While Mr Inflation repaid most of our mortgages, the current generation has no such certainty.

“And more to the point, the public sector debt pile will need to be refinanced by them too. QE [quantitative easing] might have bailed us out but it does nothing to enhance the prospects of future generations other than it has helped them to grow accustomed to a lifestyle which they, going forward, will barely be able to afford.

“And as noted, we ourselves couldn’t have sent them to private schools, let them go on rugby tours to Australia and South Africa, taken them skiing in Verbier and put them through university with a car of their own without Mr Inflation having subsidised it all. Take him out of the equation and it all goes rather pear-shaped.

“When I hear the likes of young Miss Thunberg demand that we slow things down and revert to lifestyles more like those of our grandparents and great grandparents all I can say is ‘beware of what you wish for’.

“Modern Monetary Theory or MMT assumes that the borrowing can go on forever as long as nobody ever demands to have their money back. Seeing as that increasingly more savings will be needed in order to cover longer life expectancy, I suppose that’s where proponents of MMT take the thought from that nobody will ever actually want repayment.

“Tell that to the owners of the Argentina 100 year bond which two years after issuance and 98 years to run to maturity has lost around 60 per cent of its value.”

Mr Peters’ warning about QE is well understood by the Reserve Bank and has been explained by governor Philip Lowe.
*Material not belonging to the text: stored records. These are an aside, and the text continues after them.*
/-! ### Unit records -/

def State.tile (s : State) (c e t : Nat) : TileS := mget s.tiles .init (c * 128 + e * 32 + t)
def State.setTile (s : State) (c e t : Nat) (x : TileS) : State := { s with tiles := mput s.tiles (c * 128 + e * 32 + t) x }
def State.modTile (s : State) (c e t : Nat) (f : TileS → TileS) : State := s.setTile c e t (f (s.tile c e t))
def State.eng (s : State) (c e : Nat) : EngineS := mget s.engines .init (c * 4 + e)
def State.setEng (s : State) (c e : Nat) (x : EngineS) : State := { s with engines := mput s.engines (c * 4 + e) x }
def State.modEng (s : State) (c e : Nat) (f : EngineS → EngineS) : State := s.setEng c e (f (s.eng c e))
def State.core (s : State) (c : Nat) : CoreS := mget s.cores .init c
def State.setCore (s : State) (c : Nat) (x : CoreS) : State := { s with cores := mput s.cores c x }
def State.modCore (s : State) (c : Nat) (f : CoreS → CoreS) : State := s.setCore c (f (s.core c))
def State.die (s : State) (d : Nat) : DieS := mget s.dies .init d
def State.setDie (s : State) (d : Nat) (x : DieS) : State := { s with dies := mput s.dies d x }
def State.modDie (s : State) (d : Nat) (f : DieS → DieS) : State := s.setDie d (f (s.die d))
def State.stack (s : State) (k : Nat) : StackS := mget s.hbms .init k
def State.setStack (s : State) (k : Nat) (x : StackS) : State := { s with hbms := mput s.hbms k x }
def State.modStack (s : State) (k : Nat) (f : StackS → StackS) : State := s.setStack k (f (s.stack k))
def State.port (s : State) (k : Nat) : PortS := mget s.ports .init k
def State.setPort (s : State) (k : Nat) (x : PortS) : State := { s with ports := mput s.ports k x }
def State.modPort (s : State) (k : Nat) (f : PortS → PortS) : State := s.setPort k (f (s.port k))

def TileS.bank (x : TileS) (b : Nat) : BankS := if b = 0 then x.bankA else x.bankB
def TileS.setBank (x : TileS) (b : Nat) (y : BankS) : TileS := if b = 0 then { x with bankA := y } else { x with bankB := y }
def TileS.modBank (x : TileS) (b : Nat) (f : BankS → BankS) : TileS := x.setBank b (f (x.bank b))
def TileS.track (x : TileS) (b : Nat) : Track := if b = 0 then x.trackA else x.trackB
def TileS.setTrack (x : TileS) (b : Nat) (y : Track) : TileS := if b = 0 then { x with trackA := y } else { x with trackB := y }

/-- Bank b of tile t is entry 2t + b of BANK_STATE and of OUTL_SET (R60, R123). -/
def bkey (t b : Nat) : Nat := 2 * t + b

def State.send (s : State) (m : OutMsg) : State := { s with out := s.out ++ [m] }

/-- Dword `d` of entry `v` of function `f`'s MSI-X table: a mask bit is 1 until it is written, all else 0 (log 38). -/
def State.msixDw (s : State) (f v d : Nat) : Nat := mget s.msix.table (if d = 3 then 1 else 0) (128 * f + 4 * v + d)

/-- Vector `v` of function `f`: its message is sent, or is pending while the vector is masked (R315). -/
def State.sendMsix (s : State) (f v : Nat) : State :=
  if s.msixDw f v 3 % 2 = 1 then
    { s with msix := { s.msix with pba := mput s.msix.pba f (putBit (mget s.msix.pba 0 f) v true) } }
  else s.send (.msix f v (s.msixDw f v 0 + 2 ^ 32 * s.msixDw f v 1) (s.msixDw f v 2))

/-- A free value of the given width (log 5). -/
def State.freeBits (s : State) (w : Nat) : Nat := Config.freeValue s.fresh % 2 ^ w

def State.takeFree (s : State) : State := { s with fresh := s.fresh + 1 }

/-! ### Time (R326, R328): `now` counts RCLK ticks of 156.25 ps -/

def ticksUs : Nat := 6400
def ticksMs : Nat := 6400000
def ticksS : Nat := 6400000000
def acks (n : Nat) : Nat := 8 * n

/-- The SCLK counters, all alike (R328). -/
def State.sclk (s : State) : Nat := (s.now - s.sclk0) / 256

/-- SCLK counts of a µs and a ms. -/
def sclkUs (n : Nat) : Nat := 25 * n

/-! ### Interrupts (R406, R413, R415) -/

/-- IRQ_STAT as it reads: bits 0 and 1 of an ENG page are read from ACC_EVT and OUTL_EVT. -/
def State.irqStat (s : State) (p : Nat) : Nat :=
  let v := s.rd p HDR.IRQ_STAT
  match blockOf p with
  | .eng =>
    let acc := s.rdB p ENG.ACC_EVT_BUSY_REFUSED || s.rdB p ENG.ACC_EVT_POISON || s.rdB p ENG.ACC_EVT_SAT_W || s.rdB p ENG.ACC_EVT_SAT_N
    let outl := s.rdB p ENG.OUTL_EVT_MALFORMED || s.rdB p ENG.OUTL_EVT_POISON || s.rdB p ENG.OUTL_EVT_REISSUE || s.rdB p ENG.OUTL_EVT_OUTLIER_OVF
    putBit (putBit v 0 acc) 1 outl
  | _ => v

/-- Whether a page requests an interrupt. -/
def State.irqReq (s : State) (p : Nat) : Bool := (s.irqStat p &&& s.rd p HDR.IRQ_EN) != 0

/-- Whether any bit of die `d`'s IRQ_PAGES is 1. -/
def State.diePages (s : State) (d : Nat) : Bool := (List.range 32).any (fun i => s.rdB (diePage d) (DIE.IRQ_PAGES i))

/-- The vector of PF0 that a page's own request goes to (R315); none for gathered pages. -/
def ownVector (p : Nat) : Option Nat :=
  match blockOf p with
  | .ingest => some 3
  | .srv => some 4
  | .therm => some 5
  | .flt => some 0
  | _ => none

/-- Gather the request of page `p` after a change; `was` is whether it requested before (R413). The vector of a page with its
own vector, and vector 6, are sent when the request rises; the FLT page's vector 0 is sent per record (R357). -/
def State.gather (s : State) (p : Nat) (was : Bool) : State :=
  let req := s.irqReq p
  match blockOf p with
  | .sec => s
  | .cfg2p => s
  | .flt => s
  | .ingest => if req && !was then s.sendMsix 0 3 else s
  | .srv => if req && !was then s.sendMsix 0 4 else s
  | .therm => if req && !was then s.sendMsix 0 5 else s
  | _ =>
    let d := p / 1024
    let x := p % 1024
    let w := DIE.IRQ_PAGES (x / 32)
    let had := s.rd (diePage 16) DIE.IRQ_DIES
    let s := s.wr (diePage d) w (putBit (s.rd (diePage d) w) (x % 32) req)
    let now := putBit had d (s.diePages d)
    let s := s.wr (diePage 16) DIE.IRQ_DIES now
    if now.testBit d && !had.testBit d then s.sendMsix 0 6 else s

/-- An event sets bit `i` of a page's IRQ_STAT. -/
def State.irq (s : State) (p i : Nat) : State :=
  let was := s.irqReq p
  (s.wr p HDR.IRQ_STAT (putBit (s.rd p HDR.IRQ_STAT) i true)).gather p was

/-- An event sets a bit of ENG.ACC_EVT or ENG.OUTL_EVT. -/
def State.engEvt (s : State) (p : Nat) (f : Fld) : State :=
  let was := s.irqReq p
  (s.wr p f 1).gather p was

/-! ### Fault records (R354 to R359) -/

/-- Codes of class U on every die. -/
def faultsU : List Nat :=
  [0x1033, 0x1034, 0x1036, 0x1037, 0x1041, 0x1042, 0x1043, 0x1044, 0x1051, 0x2011, 0x2012, 0x2013, 0x3021, 0x3022,
   0x3033, 0x3035, 0x3036, 0x3037, 0x3038, 0x3039, 0x303B, 0x303D, 0x303E, 0x5012, 0x5023, 0x6011, 0x6031]
  ++ [0x7011, 0x7012, 0x7013, 0x7015, 0x7016, 0x7018, 0x7021, 0x7031, 0x7032, 0x7033, 0x8013, 0x8021, 0x8023, 0x9033, 0x9041,
   0xA011, 0xA014, 0xA021, 0xE011, 0xE033]

/-- Codes of class F. -/
def faultsF : List Nat := [0x6051, 0xB012, 0xC013, 0xC052, 0xD012, 0xD013]

/-- The class of a code raised about die `d`: 0 C, 1 U, 2 F. SRAM_TEST_FAIL, MESH_UNREACHABLE and PLL_UNLOCK are U on a compute
die and F elsewhere, SENSOR_LOSS C on a compute die and F elsewhere (R278, R289, R327, R340). -/
def faultClass (code d : Nat) : Nat :=
  if code = 0x6041 ∨ code = 0x9013 ∨ code = 0xB011 then (if isCompute d then 1 else 2)
  else if code = 0xC022 then (if isCompute d then 0 else 2)
  else if faultsF.contains code then 2 else if faultsU.contains code then 1 else 0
It’s part of the reason why I think the RBA won’t go there.

AMP is predicting the RBA will cut interests rates as early as next week.
RBA Philip Lowe has signalled his reticence to implement QE. Photo: AAP

It’s bad enough that the RBA has been pushed into lowering rates here close to zero – and below zero in real terms for savers.

There are a few bank term deposit rates of two per cent still on offer, but they might not last long. A rate of 1.7 per cent is more common – and that is the inflation rate, so in real terms, the rate is zero.

But earn as little as $18,201 in a year and you become liable to pay 19 cents tax on every dollar above that level.

That means a 1.7 per cent term deposit rate only pays a dividend of 1.38 per cent after the minimum tax rate – negative in real terms.

And even a 2 per cent term deposit only plays 1.66 per cent after tax – also going backwards in real terms.

That’s the obvious driver for people to go searching for higher yields and that, in turn, is pushing up asset prices, creating bubbles based purely on the cost of money.

It’s not healthy in the longer term for the economy. It rewards the asset-rich, increasing our wealth inequality and forces savers to take greater risks that could be expensive when we eventually return to more sustainable inflation and interest rates.